Honghu Z. Theoretical analysis on structure of sound energy field decay of acoustical radiosity model with finite initial excitation.
THE JOURNAL OF THE ACOUSTICAL SOCIETY OF AMERICA 2020;
147:399. [PMID:
32006988 DOI:
10.1121/10.0000510]
[Citation(s) in RCA: 0] [Impact Index Per Article: 0] [Reference Citation Analysis] [Abstract] [Track Full Text] [Subscribe] [Scholar Register] [Received: 03/29/2019] [Accepted: 12/10/2019] [Indexed: 06/10/2023]
Abstract
The acoustical radiosity model (ARM) is a typical algorithm in geometrical acoustics to simulate the sound field in a room of ideally diffusely reflecting boundary. Even in such a room, the sound field decay is a complex process, as the relaxation of the sound field observed in simulations has shown. Based on the Laplace transform of the acoustical radiosity equation, this paper gives a set of properties of the ARM. It shows the system has a series of real or complex conjugate L-eigenvalues and corresponding L-eigenfunctions. Under the relaxation condition, the sound energy decay on the room boundary, generated by finite initial excitation, can be expanded as a summation of decay components, which are composed of real and/or complex conjugate decay modes. Each decay mode is a decaying and oscillating L-eigenfunction corresponding to an L-eigenvalue.
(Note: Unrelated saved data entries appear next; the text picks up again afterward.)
-- ==== Sys2Proof/Machine/Ops.lean ====
section
/-! DEFINITION. The named operations every meaning is written with (`00_scope.md` rule R10): the Pixel
Buffer, `respond` and `raise`, latching a profile, the transmit port, and the reset event. -/

namespace Sys2Proof.Machine

/-! ### The Pixel Buffer -/

/-- What an index nothing is listed at reads as. R31 leaves `PIX` unspecified at reset, and no command can
see it before CONSTRUCT zeroes it (log 3). CONSTRUCT's zeros are entries not listed, so this value
is the (0, 0, 0) of R140. -/
def Memory.unlisted : Pixel := 0

/-- The entry at an index. -/
def Memory.read : Memory → Nat → Pixel
  | [], _ => Memory.unlisted
  | (k, v) :: rest, i => if k = i then v else Memory.read rest i

/-- Put an entry at an index, keeping the canonical form. -/
def Memory.write : Memory → Nat → Pixel → Memory
  | [], i, v => if v = Memory.unlisted then [] else [(i, v)]
  | (k, x) :: rest, i, v =>
    if i < k then
      if v = Memory.unlisted then (k, x) :: rest else (i, v) :: (k, x) :: rest
    else if i = k then
      if v = Memory.unlisted then rest else (i, v) :: rest
    else (k, x) :: Memory.write rest i v

/-- Zero every entry below `n`. -/
def Memory.clearBelow (m : Memory) (n : Nat) : Memory := m.filter fun c => n ≤ c.1

/-- The canonical form: indices strictly rising, nothing listed that reads the same unlisted. -/
abbrev Memory.wf (m : Memory) : Prop :=
  m.Pairwise (fun a b => a.1 < b.1) ∧ ∀ c ∈ m, c.2 ≠ Memory.unlisted

/-- `PixRead(i)` (R141). -/
def pixRead (s : State) (i : Nat) : Pixel := s.pix.read i

/-- `PixWrite(i, px)` (R141): replaces all 24 bits of entry `i`. -/
def pixWrite (i : Nat) (px : Pixel) (s : State) : State := { s with pix := s.pix.write i px }

/-- `Allocate_ok(count)` (R140). -/
def allocateOk (count : Count) (s : State) : Bool := count ≤ s.maxLeds

/-- `Allocate(count)` (R140): `PIX[0 .. count - 1]` become (0, 0, 0), the other entries stay. -/
def allocate (count : Count) (s : State) : State :=
  { s with pix := s.pix.clearBelow count.toNat }

/-- `[PixRead(0), ..., PixRead(n - 1)]` with `n = LED_COUNT` (R164): the visible entries (R30). -/
def visiblePixels (s : State) : List Pixel := (List.range s.ledCount.toNat).map (pixRead s)

/-! ### Responses -/

/-- `respond(result, payload)` (R10, R93): one response, its `STATE` field the state after the
command. -/
def respond (r : ResultCode) (payload : List ResponseWord) (s : State) : State :=
  { s with responses := s.responses ++ [⟨statusWord r s.state, payload⟩] }

/-- `raise E` (R10, R200, R206): the whole of what an error does. It answers with the code and no payload,
and leaves every register and the Pixel Buffer as they were (R202). There is nothing to return
from (R207). -/
def raiseError (e : ResultCode) (s : State) : State := respond e [] s

/-! ### Configuration -/

/-- Write the profile registers (R113). -/
def latchProfile (p : Profile) (s : State) : State :=
  { s with
    t0h := p.t0High, t0l := p.t0Low, t1h := p.t1High, t1l := p.t1Low
    resetGap := p.resetGap, bpl := p.bytesPerLed }

/-- Write `VARIANT`, `LINE` and `LED_COUNT` (R113). -/
def latchConfig (variant : VariantCode) (line : LineId) (count : Count) (s : State) : State :=
  { s with variant := variant, line := line, ledCount := count }

/-! ### The transmit port -/

/-- `TxIssue(line, wait, pulses)` (R10, R171) for the command given: the request is sent, and the block
holds that one transmit is pending and which command awaits its response (R34). The request is
handed over whole; nothing of the pulses is kept. -/
def txIssue (command : Instr) (line : LineId) (wait : Bool) (pulses : List Descriptor) (s : State) :
    State :=
  { s with
    pending := some ⟨command, s.txReqs.length⟩
    txReqs := s.txReqs ++ [⟨line, wait, pulses⟩] }

/-- What an UPDATE does when its `TxAwait()` returns `ok` (R165): READY again, no transmit pending,
and one response. -/
def txFinish (ok : Bool) (s : State) : State :=
  respond (if ok then .ok else .transmitFailure) [] { s with state := .ready, pending := none }

/-- The answer is to the request the block awaits. The number alone decides: an answer that stood on the
port before the request was sent is to it all the same (DESIGN CHOICE, log 21). -/
def answersPending (r : TxResp) (s : State) : Bool := s.pending.any fun p => p.request = r.request

/-- The answer is to a request a reset abandoned: "a `TxResp` that arrives later for its request is
ignored" (R232). -/
def answersAbandoned (r : TxResp) (s : State) : Bool := s.abandoned.contains r.request

/-! ### Reset and outputs -/

/-- The reset event (R230): every register to its reset value, no transmit pending, `PIX` not written, no
response to the command it meets (R232). A transmit that was pending becomes an abandoned one,
whose late answer is ignored. The ports are outside the block and keep what they hold (log 6, 12); a new
run begins after what they have recorded so far (R241). -/
def resetEvent (s : State) : State :=
  { s with
    state := .uninit, variant := variantNull, line := 0, ledCount := 0
    t0h := 0, t0l := 0, t1h := 0, t1l := 0, resetGap := 0, bpl := 0
    pending := none
    abandoned := s.abandoned ++ s.pending.toList.map (·.request)
    responsesBefore := s.responses.length
    txReqsBefore := s.txReqs.length }

/-- The `busy` output (R37). -/
def busyOut (s : State) : Bool := s.state = .busy

end Sys2Proof.Machine
end

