-- ==== Sys2Proof/Laws/PerInstr.lean ====
section
/-! SUPPORT. Facts about every command as syntax, one lemma per constructor: its word carries its opcode
(`30_encoding.md` rule R81), and it is well formed (log 1). -/

namespace Sys2Proof.Laws.OpcodeField

/-- The word of the command has the command's opcode in [63:60], and the command is well formed. -/
def Statement (i : Instr) : Prop := opcodeOf (encode i) = opcodeValue i ∧ i.wellFormed = true

/-- From the word as a number. -/
theorem of_toNat {i : Instr} (hw : i.wellFormed = true)
    (h : (encode i).toNat / 2 ^ 60 = (opcodeValue i).toNat) : Statement i := by
  refine ⟨BitVec.eq_of_toNat_eq ?_, hw⟩
  rw [opcodeOf, bits_toNat, h, Nat.mod_eq_of_lt (opcodeValue i).isLt]

theorem construct (v : VariantCode) (l : LineId) (c : Count) : Statement (.construct v l c) :=
  of_toNat rfl (by rw [encode_construct_toNat]; simp only [opcodeValue, BitVec.reduceToNat]; omega)

theorem setPixel (i : Count) (r g b : Byte) : Statement (.setPixel i r g b) :=
  of_toNat rfl (by rw [encode_setPixel_toNat]; simp only [opcodeValue, BitVec.reduceToNat]; omega)

theorem getPixel (i : Count) : Statement (.getPixel i) :=
  of_toNat rfl (by rw [encode_getPixel_toNat]; simp only [opcodeValue, BitVec.reduceToNat]; omega)

theorem update : Statement .update := of_toNat rfl (by decide)

theorem lookupProfile (v : VariantCode) : Statement (.lookupProfile v) :=
  of_toNat rfl (by rw [encode_lookupProfile_toNat]; simp only [opcodeValue, BitVec.reduceToNat]; omega)

theorem getConfig : Statement .getConfig := of_toNat rfl (by decide)

end Sys2Proof.Laws.OpcodeField
end

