-- ==== Sys2Proof/Tests/Slice0.lean ====
section
/-! SUPPORT. Tests: words written out from the formats of `30_encoding.md`, the vectors of
`95_test_vectors.md` (each test names its vector), an ill-formed operand for each check, and for each
obligation with hypotheses a state and operands that meet all of them. -/

namespace Sys2Proof.Tests

open Sys2Proof Sys2Proof.Machine

/-! ### Small states -/

/-- The next state, if there is one. -/
def after (o : Host.Outcome State Fault Refusal) : Option State :=
  match o with
  | .next t => some t
  | .fault _ => none
  | .refused _ => none

/-- Right after reset, with `MAX_LEDS = 8` (the vectors' start state). -/
def uninit : State := { State.reset with maxLeds := 8 }

/-- After `CONSTRUCT A, n, 5`, with the pixels given. -/
def readyA (n : Count) (pix : Memory) : State :=
  { uninit with
    state := .ready, variant := 1, line := 5, ledCount := n
    t0h := 350, t0l := 800, t1h := 700, t1l := 600, resetGap := 50000, bpl := 3, pix := pix }

/-- `readyA` with an UPDATE in flight, its request the second one; the first was abandoned. -/
def busyA : State :=
  { readyA 1 [(0, 0x0A141E)] with
    state := .busy
    pending := some ⟨.update, 1⟩
    txReqs := [⟨5, true, List.replicate 24 0⟩, ⟨5, true, List.replicate 24 0⟩]
    abandoned := [0] }

/-- `s` with one word on the command port. -/
def withWord (w : CommandWord) (s : State) : State := { s with cmdPort := [w] }

/-- The last response of the next state. -/
def answer (o : Host.Outcome State Fault Refusal) : Option Response :=
  (after o).bind fun t => t.responses.getLast?

/-! ### Decoding: words written out bit by bit (R82 to R87) and V-DEC-1 to V-DEC-16 -/

theorem test_decode_construct_bits :
    decode 0b0001_0100_00000011_0000000000000000_00000000000000000000000000001001 =
      .ok (.construct 4 3 9) := by decide

theorem test_decode_setPixel_bits :
    decode 0b0010_0000_11111111_00000000_10000000_00000000000000000000000000000001 =
      .ok (.setPixel 1 255 0 128) := by decide

theorem test_decode_getPixel_bits :
    decode 0b0011_0000000000000000000000000000_10000000000000000000000000000001 =
      .ok (.getPixel 0x80000001) := by decide

theorem test_decode_update_bits :
    decode 0b0100_000000000000000000000000000000000000000000000000000000000000 = .ok .update := by
  decide

theorem test_decode_lookupProfile_bits :
    decode 0b0101_1010_00000000000000000000000000000000000000000000000000000000 =
      .ok (.lookupProfile 10) := by decide

theorem test_decode_getConfig_bits :
    decode 0b0110_000000000000000000000000000000000000000000000000000000000000 = .ok .getConfig := by
  decide

theorem test_decode_reserved_vectors :
    [0x0, 0x7000000000000000, 0xF000000000000000].map decode =
        List.replicate 3 (.error .opcode) ∧
      [0x1105000100000001, 0x210A141E00000000, 0x3000010000000000, 0x4000000000000001,
        0x5201000000000000, 0x6800000000000000].map decode = List.replicate 6 (.error .field) := by
  decide

theorem test_decode_legal_vectors :
    [0x1105000000000001, 0x1F00000000000000, 0x200A141E00000000, 0x30000000FFFFFFFF,
        0x4000000000000000, 0x5200000000000000, 0x6000000000000000].map decode =
      [.ok (.construct 1 5 1), .ok (.construct 15 0 0), .ok (.setPixel 0 10 20 30),
        .ok (.getPixel 0xFFFFFFFF), .ok .update, .ok (.lookupProfile 2), .ok .getConfig] := by
  decide

theorem test_decodeTableWord_construct :
    decodeTableWord 64 0x1105000000000001 = some (.construct 1 5 1) := by decide

/-- The word the host places is the next one performed, BUSY or not. -/
theorem test_withFetchWord :
    answer (step (uninit.withFetchWord 64 0x4000000000000000)) = some ⟨0x5, []⟩ ∧
      answer (step (busyA.withFetchWord 64 0x3000000000000000)) = some ⟨0x100, [0x0A141E]⟩ := by
  decide

/-! ### Well-formedness: each range check refuses an operand one too large (R98) -/

theorem test_wf_variant : (AsmStmt.construct 16 0 0).wellFormed = false := by decide
theorem test_wf_count : (AsmStmt.construct 0 (2 ^ 32) 0).wellFormed = false := by decide
theorem test_wf_line : (AsmStmt.construct 0 0 256).wellFormed = false := by decide
theorem test_wf_setPixel_index : (AsmStmt.setPixel (2 ^ 32) 0 0 0).wellFormed = false := by decide
theorem test_wf_red : (AsmStmt.setPixel 0 256 0 0).wellFormed = false := by decide
theorem test_wf_green : (AsmStmt.setPixel 0 0 256 0).wellFormed = false := by decide
theorem test_wf_blue : (AsmStmt.setPixel 0 0 0 256).wellFormed = false := by decide
theorem test_wf_getPixel_index : (AsmStmt.getPixel (2 ^ 32)).wellFormed = false := by decide
theorem test_wf_lookup_variant : (AsmStmt.lookupProfile 16).wellFormed = false := by decide
theorem test_wf_word64 : (AsmStmt.word64 (2 ^ 64)).wellFormed = false := by decide
theorem test_wf_largest :
    (AsmStmt.construct 15 0xFFFFFFFF 255).wellFormed = true ∧
      (Instr.construct 15 255 0xFFFFFFFF).wellFormed = true := by decide

/-! ### Assembly lines of programs P1 to P3 -/

theorem test_assemble_construct :
    assembleLine "CONSTRUCT A, 1, 5            ; comment".toList = .ok (some 0x1105000000000001) := by
  decide

theorem test_assemble_setPixel :
    assembleLine "SET_PIXEL 1, 0x12, 0x34, 0x56".toList = .ok (some 0x2012345600000001) := by decide

theorem test_assemble_errors :
    assembleLine "SET_PIXEL 0, 256, 0, 0".toList = .error .outOfRange ∧
      assembleLine "UPDATE 1".toList = .error .operandCount ∧
      assembleLine "  ; nothing".toList = .ok none ∧
      assembleLine ".word64 0".toList = .ok (some 0) := by decide

/-! ### Configuration (V-CFG) -/

/-- V-CFG-1. -/
theorem test_construct_A :
    answer (step (withWord 0x1105000000000001 uninit)) = some ⟨0x100, []⟩ ∧
      (after (step (withWord 0x1105000000000001 uninit))).map State.configWords =
        some [1, 5, 1, 350, 800, 700, 600, 50000, 3] := by decide

/-- V-CFG-4 (9 above `MAX_LEDS = 8`), V-CFG-6 (variant before capacity), V-CFG-15 (second CONSTRUCT). -/
theorem test_construct_errors :
    answer (step (withWord 0x1403000000000009 uninit)) = some ⟨0x2, []⟩ ∧
      answer (step (withWord 0x10000000FFFFFFFF uninit)) = some ⟨0x1, []⟩ ∧
      answer (step (withWord 0x1200000000000002 (readyA 1 []))) = some ⟨0x105, []⟩ := by decide

/-- V-CFG-10 and V-CFG-13. -/
theorem test_lookup_B_and_5 :
    answer (step (withWord 0x5200000000000000 uninit)) =
        some ⟨0x0, [0x12C, 0x442, 0x442, 0x140, 0x445C0, 0x3]⟩ ∧
      answer (step (withWord 0x5500000000000000 uninit)) = some ⟨0x1, []⟩ := by decide

/-- V-CFG-14 and the last line of program P1. -/
theorem test_getConfig :
    answer (step (withWord 0x6000000000000000 uninit)) =
        some ⟨0x0, [0, 0, 0, 0, 0, 0, 0, 0, 0]⟩ ∧
      answer (step (withWord 0x6000000000000000 (readyA 1 []))) =
        some ⟨0x100, [1, 5, 1, 350, 800, 700, 600, 50000, 3]⟩ := by decide

/-! ### Pixel Buffer (V-PIX) -/

/-- V-PIX-2 and V-PIX-6: the entry is `{R, G, B}`, and writing (0, 0, 0) leaves nothing listed. -/
theorem test_setPixel_writes :
    (after (step (withWord 0x20FF008000000001 (readyA 2 [])))).map State.pix =
        some [(1, 0xFF0080)] ∧
      (after (step (withWord 0x2000000000000001 (readyA 2 [(1, 0xFF0080)])))).map State.pix =
        some [] := by decide

/-- V-PIX-4 (index = LED_COUNT) and V-PIX-7 (UNINIT). -/
theorem test_setPixel_errors :
    answer (step (withWord 0x2001010100000002 (readyA 2 []))) = some ⟨0x103, []⟩ ∧
      answer (step (withWord 0x2001020300000000 uninit)) = some ⟨0x5, []⟩ := by decide

/-- V-PIX-3. -/
theorem test_getPixel_entry :
    answer (step (withWord 0x3000000000000001 (readyA 2 [(1, 0xFF0080)]))) =
      some ⟨0x100, [0x00FF0080]⟩ := by decide

/-- V-PIX-5: no wrap. -/
theorem test_getPixel_largest_index :
    answer (step (withWord 0x30000000FFFFFFFF (readyA 2 []))) = some ⟨0x103, []⟩ := by decide

/-! ### Frame Encoder (W5, W6, V-ENC) -/

/-- W5. -/
theorem test_serialize_order : serialize [packPixel 10 20 30] = [20, 10, 30] := by decide

/-- W6, V-ENC-B6 with variant A. -/
theorem test_bytePulses_B0 :
    bytePulses (readyA 1 []) 0xB0 =
      [⟨700, 600⟩, ⟨350, 800⟩, ⟨700, 600⟩, ⟨700, 600⟩, ⟨350, 800⟩, ⟨350, 800⟩, ⟨350, 800⟩,
        ⟨350, 800⟩] := by decide

/-- V-ENC-1: the 24 descriptors of (10, 20, 30), the request's line and `wait`, and its frame time
78000 ns (R240). -/
theorem test_update_V_ENC_1 :
    (after (step (withWord 0x4000000000000000 (readyA 1 [(0, 0x0A141E)])))).map State.txReqs =
        some [⟨5, true,
          "000101000000101000011110".toList.dropLast.map (fun c =>
              if c = '1' then 0x000002BC00000258 else 0x0000015E00000320) ++
            [0x0000015E0000C350]⟩] ∧
      frameTime (encodeFrame (readyA 1 [(0, 0x0A141E)])) = 78000 := by decide

/-- V-ENC-6 and V-ENC-8: an empty frame and UNINIT send nothing. -/
theorem test_update_sends_nothing :
    answer (step (withWord 0x4000000000000000 (readyA 0 []))) = some ⟨0x100, []⟩ ∧
      (after (step (withWord 0x4000000000000000 (readyA 0 [])))).map State.txReqs = some [] ∧
      answer (step (withWord 0x4000000000000000 uninit)) = some ⟨0x5, []⟩ := by decide
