/-- 10_state.md R20, R37 and 70_reset_and_hazards.md R240: steps never change `loaded` or the configuration, and no host
operation changes the configuration. That the configuration stands in State is the model's choice (notes/assumptions/1.md). -/
def Obligations.ConfigurationAndLoadedAreConstant : Prop :=
  (∀ s t : State, Steps s t → t.loaded = s.loaded ∧ t.cfg = s.cfg) ∧
  (∀ (s : State) (act : HostAction), (s.afterHost act).cfg = s.cfg)

/-- 10_state.md R32, 45_hilo.md R181: which instructions can change `hi` and which `lo`, and only under `full`; a hook is
the host's (44_system.md R170). -/
def Obligations.OnlyTheHiloFamilyChangesHiAndLo : Prop :=
  ∀ s t : State, step s = .next t →
    ∃ w i, s.fetch = some w ∧ decodeWord w = .ok i ∧
      (t.hi ≠ s.hi → i = .syscall ∨ (s.cfg.hiloFamily = .full ∧
        i.opcode ∈ [Opcode.mthi, Opcode.mult, Opcode.multu, Opcode.div, Opcode.divu])) ∧
      (t.lo ≠ s.lo → i = .syscall ∨ (s.cfg.hiloFamily = .full ∧
        i.opcode ∈ [Opcode.mtlo, Opcode.mult, Opcode.multu, Opcode.div, Opcode.divu]))

/-- 45_hilo.md R180 (decision D14): under `stub`, and with no hook, `hi` and `lo` never change, over any sequence of steps. -/
def Obligations.StubbedHiloNeverChanges : Prop :=
  ∀ s t : State, s.cfg.hiloFamily = .stub → s.cfg.syscallHook = none → Steps s t → KeepsHilo s t

/-- 43_jump.md R165 (decision D6): "no register value can change where control goes". Two machines that differ in nothing
but the values of their registers move `pc` alike; with no hook, and where both steps return `Ok`. -/
def Obligations.ControlFlowIgnoresRegisterValues : Prop :=
  ∀ s t s' t' : State,
    t.pc = s.pc → t.pmem = s.pmem → t.loaded = s.loaded → t.cfg = s.cfg → s.cfg.syscallHook = none →
    step s = .next s' → step t = .next t' → t'.pc = s'.pc

/-! ### The invariant -/

/-- The machine after reset meets the invariant (notes/assumptions/12.md and 13.md). -/
def Obligations.ResetMeetsTheInvariant : Prop := State.reset.Inv

/-- Every step keeps the invariant: memory in canonical form with at most 2^32 words (20_memory.md R59, R71), the
hard-wired slot storing zero (10_state.md R23, R24). -/
def Obligations.StepKeepsTheInvariant : Prop := ∀ s t : State, s.Inv → step s = .next t → t.Inv

/-- Every session of steps and host operations (70_reset_and_hazards.md R240) keeps the invariant, loads of images that fit
the address space among them. The canonical form of memory and the stored zero are the model's choice
(notes/assumptions/12.md and 13.md), and so is the bound on images as a premise (notes/assumptions/23.md). -/
def Obligations.SessionsKeepTheInvariant : Prop := ∀ s t : State, s.Inv → Session s t → t.Inv

/-! ### The end of a run -/

/-- 60_exceptions.md R206, R205, R201, 43_jump.md R164: an error is no end and a jump to itself is no stop. With the end the
model defines (notes/assumptions/34.md), a run ends at the chosen `pc` and at one state only, having taken steps that all
returned `Ok`. Away from that `pc` no run ends from a machine without a load, past the end of memory, at an unknown word, at
one that is not implemented, or at a jump to itself; from a jump to the chosen `pc` one does. -/
def Obligations.RunsEndOnlyAtTheChosenPc : Prop :=
  (∀ (stop : Word) (s t : State), RunTo stop s t →
    t.pc = stop ∧ Steps s t ∧ ∀ u, RunTo stop s u → u = t) ∧
  (∀ (stop : Word) (s : State), s.pc ≠ stop →
    (s.loaded = false → ∀ t, ¬ RunTo stop s t) ∧
    (s.loaded = true → s.pmem.size ≤ s.pc.toNat → ∀ t, ¬ RunTo stop s t) ∧
    (∀ w, s.loaded = true → s.pmem.read s.pc.toNat = some w →
      (IsUnknown s.cfg w → ∀ t, ¬ RunTo stop s t) ∧
      (IsNotImplemented s w → ∀ t, ¬ RunTo stop s t) ∧
      (s.pc.toNat < 2 ^ 26 → w = 0x08000000#32 ||| s.pc → ∀ t, ¬ RunTo stop s t) ∧
      (w.extractLsb' 26 6 = 0x02#6 → (w.extractLsb' 0 26).toNat = stop.toNat → ∃ t, RunTo stop s t)))

/-! ### Registers and memory -/

/-- 10_state.md R23, R24 (decision D1): a read gives what was last written; the hard-wired slot reads zero in every state
and a write to it changes nothing; a write leaves every other slot alone. -/
def Obligations.SlotReadsAfterWrites : Prop :=
  ∀ (s : State) (i : Slot) (v : Word),
    SlotReads i v s (s.writeSlot i v) ∧ OnlySlot i s (s.writeSlot i v) ∧ (s.writeSlot i v).pc = s.pc ∧
    (s.cfg.r0Hardwired = true → s.readSlot 0 = 0#32 ∧ s.writeSlot 0 v = s)

/-- 20_memory.md R50, R53 and 10_state.md R39: the image loaded is the words read, and what `dump_program` gives back. -/
def Obligations.LoadedImageIsWhatIsRead : Prop :=
  ∀ ws : List Word, HoldsWords (Memory.ofWords ws) ws ∧ (Memory.ofWords ws).words = ws

/-- The model's form of memory (notes/assumptions/12.md): two memories in canonical form that read alike are equal. -/
def Obligations.CanonicalMemoriesThatReadAlikeAreEqual : Prop :=
  ∀ m n : Memory, m.wf → n.wf → (∀ a, m.read a = n.read a) → m = n

/-! ### Encoding -/

/-- 30_encoding.md R86: the selector, and that the entry the decoder answers with is the selector's. -/
def Obligations.SelectorIsPrimaryElseFunctionField : Prop :=
  (∀ w : Word, w &&& 0xFC000000#32 ≠ 0#32 → selector w = w &&& 0xFC000000#32) ∧
  (∀ w : Word, w &&& 0xFC000000#32 = 0#32 → selector w = w &&& 0x0000003F#32) ∧
  (∀ (w : Word) (i : Instr), decodeWord w = .ok i → i.opcode.sel = selector w)

/-- 30_encoding.md R92, R102 (decisions D5, D6): a word selects a row exactly when `w & mask = match`, no two rows match
one word, and a word that matches none is rejected. -/
def Obligations.RowsAreSelectedByMaskAndMatch : Prop :=
  (∀ (w : Word) (o : Opcode), w &&& rowMask o = o.sel ↔ ∃ i, decodeWord w = .ok i ∧ i.opcode = o) ∧
  (∀ (w : Word) (o p : Opcode), w &&& rowMask o = o.sel → w &&& rowMask p = p.sel → o = p) ∧
  (∀ w : Word, (∀ o, w &&& rowMask o ≠ o.sel) ↔ ∃ e, decodeWord w = .error e)

/-- 30_encoding.md R101 (with decisions D4, D5): decoding the word of a well-formed instruction gives it back, every
operand at every value its field admits. -/
def Obligations.DecodeOfEncodeIsTheInstruction : Prop :=
  ∀ i : Instr, i.wellFormed = true → decodeWord (encode i) = .ok i

/-- 30_encoding.md R88, R100 (decisions D4, D20): the words of an instruction are exactly those that agree with its encoding
on the bits it uses; every other bit is ignored, and what is decoded is well-formed. -/
def Obligations.DecodingReadsExactlyTheUsedBits : Prop :=
  ∀ (w : Word) (i : Instr),
    decodeWord w = .ok i ↔ i.wellFormed = true ∧ w &&& usedMask i.opcode = encode i

/-- 95_test_vectors.md 2.1, 2.2, 2.4: a word for each of the twenty entries, three words with unused fields set, and two
words of no entry with the selector each has. -/
def Obligations.SpecWordsDecodeAsListed : Prop :=
  decodeWord 0x00094100#32 = .ok (.sll 8 9 4) ∧ decodeWord 0x00094102#32 = .ok (.srl 8 9 4) ∧
  decodeWord 0x00094103#32 = .ok (.sra 8 9 4) ∧ decodeWord 0x0000000C#32 = .ok .syscall ∧
  decodeWord 0x00004010#32 = .ok (.mfhi 8) ∧ decodeWord 0x01200011#32 = .ok (.mthi 9) ∧
  decodeWord 0x00004012#32 = .ok (.mflo 8) ∧ decodeWord 0x01200013#32 = .ok (.mtlo 9) ∧
  decodeWord 0x012A0018#32 = .ok (.mult 9 10) ∧ decodeWord 0x012A0019#32 = .ok (.multu 9 10) ∧
  decodeWord 0x012A001A#32 = .ok (.div 9 10) ∧ decodeWord 0x012A001B#32 = .ok (.divu 9 10) ∧
  decodeWord 0x012A4020#32 = .ok (.add 8 9 10) ∧ decodeWord 0x012A4022#32 = .ok (.sub 8 9 10) ∧
  decodeWord 0x012A4024#32 = .ok (.and 8 9 10) ∧ decodeWord 0x012A4025#32 = .ok (.or 8 9 10) ∧
  decodeWord 0x012A4026#32 = .ok (.xor 8 9 10) ∧ decodeWord 0x012A402A#32 = .ok (.slt 8 9 10) ∧
  decodeWord 0x08000020#32 = .ok (.j 32) ∧ decodeWord 0x352800FF#32 = .ok (.ori 8 9 0xFF#16) ∧
  decodeWord 0x012A47E0#32 = .ok (.add 8 9 10) ∧ decodeWord 0x03E94100#32 = .ok (.sll 8 9 4) ∧
  decodeWord 0x0000004C#32 = .ok .syscall ∧
  decodeWord 0x0000000D#32 = .error (.unknownSelector 0x0D#32) ∧
  decodeWord 0x21280005#32 = .error (.unknownSelector 0x20000000#32)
The real part of the L-eigenvalue is the exponential decay rate, and the image part is the angular frequency of the oscillation. The reverberant sound field inside the room space has a similar decay structure to the boundary. As an example, the decay structure in a sphere is analyzed. The relaxation of the sound field is explained by the geometrical significance of the sound field decay.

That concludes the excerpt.